WORK TO BE COMPLETED:
Copy out the entries below exactly as they stand, but only from the line containing "((namedStop r.body).map (img.servedStop" through the line containing "missCheckIn r route e".

*** Opening of SUPPLIED ENTRIES ***

/-- Whether the screening tests 4 to 6 pass for a report on a track (R44). -/
def passesScreening (img : Image) (t : Track) (r : Report) : Bool :=
  !((t.lastSeen.map (earlier r.stamp)).getD false) &&
    !(bindsApproach r.body && t.approach != some r.approach) &&
    ((namedStop r.body).map (img.servedStop r.approach)).getD true

/-- The screening of a report on a track of the table (R44 tests 3 to 6). -/
def screenHit (p : Place) (t : Track) (r : Report) (e : Event) : Event :=
  if t.referralOpen then setTrack p (some { t with superseded := saturate 255 (t.superseded + 1) }) e
  else if passesScreening e.image t r then workOn p (actReport p r taken) e
  else e

/-- TM screens a report it has taken (R44). -/
def screenReport (r : Report) (e : Event) : Event :=
  if e.image.enabled r.approach then
    match e.lookup r.vehicle with
    | some p =>
      match e.track p with
      | some t => screenHit p t r e
      | none => e
    | none =>
      match r.body with
      | .checkIn route _ _ _ => missCheckIn r route e
      | _ => e
  else e

/-- TM handles a hand-on it has taken (R64). -/
def handleHandOn (h : HandOn) (e : Event) : Event :=
  let entry := e.image.entries.get h.entry
  if entry.approach.isNone then e
  else
    match e.lookup h.vehicle with
    | some p =>
      let deadline := after h.stamp (entry.linkTime + e.image.expectMargin)
      workOn p (fun e =>
        match e.track p with
        | none => e
        | some t =>
          if t.state = .expected then
            formed [.expect] (setTrack p (some { t with deviation := some h.deviation, expectDeadline := some deadline }) e)
          else setTrack p (some { t with deviation := some h.deviation }) e) e
    | none =>
      match e.image.placeRoute h.route with
      | none => e
      | some g =>
        let p := e.allocationPlace h.vehicle
        workOn p (withWriteBack p (.allocateHandOn h g entry.linkTime) (allocateHandOn p h g entry.linkTime)) e

/-! ### Returns from AU (R153–R156) -/

/-- A report with a substituted distance (R155): a reported distance is replaced; a stop report keeps its stop. Held again for a later class, it is held
and shown so (log 21). -/
def substituteDistance (v : Nat) (r : Report) : Report :=
  match r.body with
  | .checkIn route _ s d => { r with body := .checkIn route v s d }
  | .position _ s d => { r with body := .position v s d }
  | .stopArrive _ _ => r
  | .stopDepart _ _ => r
  | .passed => r
  | .checkOut => r

/-- The prediction of a CHECK-IN that was held as the first report of its approach (R156 step 3): no previous distance exists. -/
def actFirst (p : Place) (r : Report) (m : Manner) (t : Track) (e : Event) : Event :=
  match r.body with
  | .checkIn _ D s _ => predictReport p r m r.approach t (seenTrack e.image r t) D s [.stale] e
  | _ => e

/-- A held report acts at its return (R156 steps 3 and 4). -/
def actReturned (p : Place) (r : Report) (m : Manner) (t : Track) (e : Event) : Event :=
  if m.first then actFirst p r m t e else actReport p r m e

/-- A report returned to a track, with referral open already set to no (R154–R156). One returned with a substituted distance, if it is held again for a
later class, is held and shown with that distance (log 21). -/
def returnReport (p : Place) (cls : AnomalyClass) (d : Disposal) (r : Report) (first : Bool) (candidate : Option Nat)
    (t : Track) (e : Event) : Event :=
  let act (stage : Stage) (D : Option Nat) (r : Report) : Event :=
    actReturned p r { stage := stage, candidate := D, first := first } t e
  match d with
  | .discard => e
  | .substitute v =>
    let stage := if cls = .distance then Stage.afterDistance else Stage.afterReversal
    if v = 0 then passage p (seenTrack e.image r t) r.stamp e else act stage (some v) (substituteDistance v r)
  | .default =>
    match cls with
    | .distance => act .afterDistance (some (min (carriedDistance r.body) (runLength (e.image.reachesInUse r.approach)))) r
    | .reversal => act .afterReversal (some t.distance) r
    | _ => act .afterHorizon candidate r

/-- The prediction of a dwell returned with a remaining dwell (R87). -/
def predictDwell (p : Place) (remaining : Nat) (stage : Stage) (t : Track) (e : Event) : Event :=
  match t.approach with
  | none => e
  | some a =>
    predict { place := p, approach := a, base := t, made := t, previous := none, distance := t.distance, speed := t.speed,
              time := e.clock, remaining := some remaining, stage := stage, forms := [], keep := fun _ => .redwell remaining } e

/-- A dwell returned to its track (R87, R154, R155). -/
def returnDwell (p : Place) (d : Disposal) (opening : Clock) (t : Track) (e : Event) : Event :=
  match d with
  | .discard => e
  | .default => departByDefault p opening e
  | .substitute r =>
    if t.state = .dwelling then
      let t1 := { t with dwellDeadline := some (after e.clock e.image.dwellCap) }
      predictDwell p r .afterReversal t1 (formed [.dwell] (setTrack p (some t1) e))
    else e

/-- What AU held for a track acts on it. Whether a report's approach has been disabled is read at the return, from the enable as it then stands (R156 step 2,
log 54). -/
def returnToTrack (p : Place) (m : Return) (t : Track) (e : Event) : Event :=
  match m.referral.held with
  | .report r first candidate =>
    if e.image.enabled r.approach then returnReport p m.referral.cls m.disposal r first candidate t e else e
  | .dwell => returnDwell p m.disposal m.referral.opening t e
  | .redwell remaining =>
    match m.disposal with
    | .default => predictDwell p remaining .afterHorizon t e
    | .discard => e
    | .substitute _ => e
  | .conflict _ _ => e

/-- A report returned with a group for its unplaced route (R155, R156): it allocates, or acts on the track the vehicle has gained. Its approach's enable is the one
that stands at the return (log 54). -/
def returnUnplaced (r : Report) (group : Nat) (e : Event) : Event :=
  if e.image.enabled r.approach then
    match e.lookup r.vehicle with
    | some p => workOn p (actReport p r taken) e
    | none =>
      match numbered 8 group with
      | some g => workOn (e.allocationPlace r.vehicle) (placeReport r g) e
      | none => e
  else e

/-- TM takes a report or a dwell that AU returns, while it is not stalled (R66, R156): referral open becomes no, the request is reviewed with
referred no, and the matter acts. A matter returned to a track whose referral is not open is dropped (log 52). -/
def handleReturn (m : Return) (e : Event) : Event :=
  match m.referral.cls, m.disposal, m.referral.held with
  | .unplaced, .substitute g, .report r _ _ => returnUnplaced r g e
  | .unplaced, _, _ => e
  | _, _, _ =>
    match e.lookup m.referral.vehicle with
    | none => e
    | some p =>
      match e.track p with
      | none => e
      | some t =>
        if t.referralOpen then
          workOn p (fun e =>
            let t1 := { t with referralOpen := false }
            returnToTrack p m t1 (markReferred p false (setTrack p (some t1) e))) e
        else e

/-! ### Stalls and what waits on them (R43, R61) -/

/-- A matter returned to TM: it waits while TM is stalled (R43, R157). -/
def giveReturn (m : Return) (e : Event) : Event :=
  if e.stall.isSome then { e with waiting := e.waiting ++ [.returned m] } else handleReturn m e

/-- An expiry that waited: it has no effect where its track has been invalidated or its deadline replaced (R43). -/
def handleWaiting (w : Waiting) (e : Event) : Event :=
  match w with
  | .returned m => handleReturn m e
  | .expiry k p vehicle deadline time =>
    match e.track p with
    | none => e
    | some t => if t.vehicle = vehicle ∧ t.deadline k = some deadline then workOn p (expireTrack k p time) e else e

/-- The expiries and returns that waited, in the order they fell due, until one of them stalls TM again (R43, R61). -/
def drainWaiting : List Waiting → Event → Event
  | [], e => e
  | w :: ws, e =>
    let e1 := handleWaiting w e
    if e1.stall.isSome then { e1 with waiting := ws ++ e1.waiting } else drainWaiting ws e1

/-- The work in hand of a stall, once its record has left the track (R61). -/
def finishWork (p : Place) (w : Work) (e : Event) : Event :=
  match w with
  | .invalidate why => invalidateTail p why e
  | .allocateReport r g => workOn p (allocateReport p r g) e
  | .allocateHandOn h g link => workOn p (allocateHandOn p h g link) e
  | .startApproach r => workOn p (startApproach p r false) e

/-- The end of a stall, its notice queued or lost: the record leaves the track, TM completes its work in hand and handles what waited (R61). -/
def endStall (x : Stall) (e : Event) : Event :=
  let e1 := finishWork x.place x.work (dropRecord x.place { e with stall := none, waiting := [] })
  if e1.stall.isSome then { e1 with waiting := e.waiting ++ e1.waiting } else drainWaiting e.waiting e1

/-- A stalled JOURNEY notice is queued where there is room, with the number its offer took, and the stall ends (R61, R177). -/
def claimRoom (e : Event) : Event :=
  match e.stall with
  | none => e
  | some x =>
    if e.noticeRoom then
      match (e.track x.place).bind (·.journey) with
      | none => endStall x e
      | some rec => endStall x { e with noticeQueue := e.noticeQueue ++ [{ number := x.number, body := .journey rec }] }
    else e

/-- Room made in the notice queue while TM is stalled (R62): TM claims it, or, where the next choice lets the other blocks' notices of the same moment go
first, what they leave of it is TM's when the moment ends (log 5). -/
def takeRoom (e : Event) : Event :=
  if e.stall.isSome && e.noticeRoom then
    let claim := takeClaim e
    if claim.1 then claimRoom claim.2 else claim.2
  else e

*** Close of SUPPLIED ENTRIES ***

ANSWER BELOW:
    ((namedStop r.body).map (img.servedStop r.approach)).getD true

/-- The screening of a report on a track of the table (R44 tests 3 to 6). -/
def screenHit (p : Place) (t : Track) (r : Report) (e : Event) : Event :=
  if t.referralOpen then setTrack p (some { t with superseded := saturate 255 (t.superseded + 1) }) e
  else if passesScreening e.image t r then workOn p (actReport p r taken) e
  else e

/-- TM screens a report it has taken (R44). -/
def screenReport (r : Report) (e : Event) : Event :=
  if e.image.enabled r.approach then
    match e.lookup r.vehicle with
    | some p =>
      match e.track p with
      | some t => screenHit p t r e
      | none => e
    | none =>
      match r.body with
      | .checkIn route _ _ _ => missCheckIn r route e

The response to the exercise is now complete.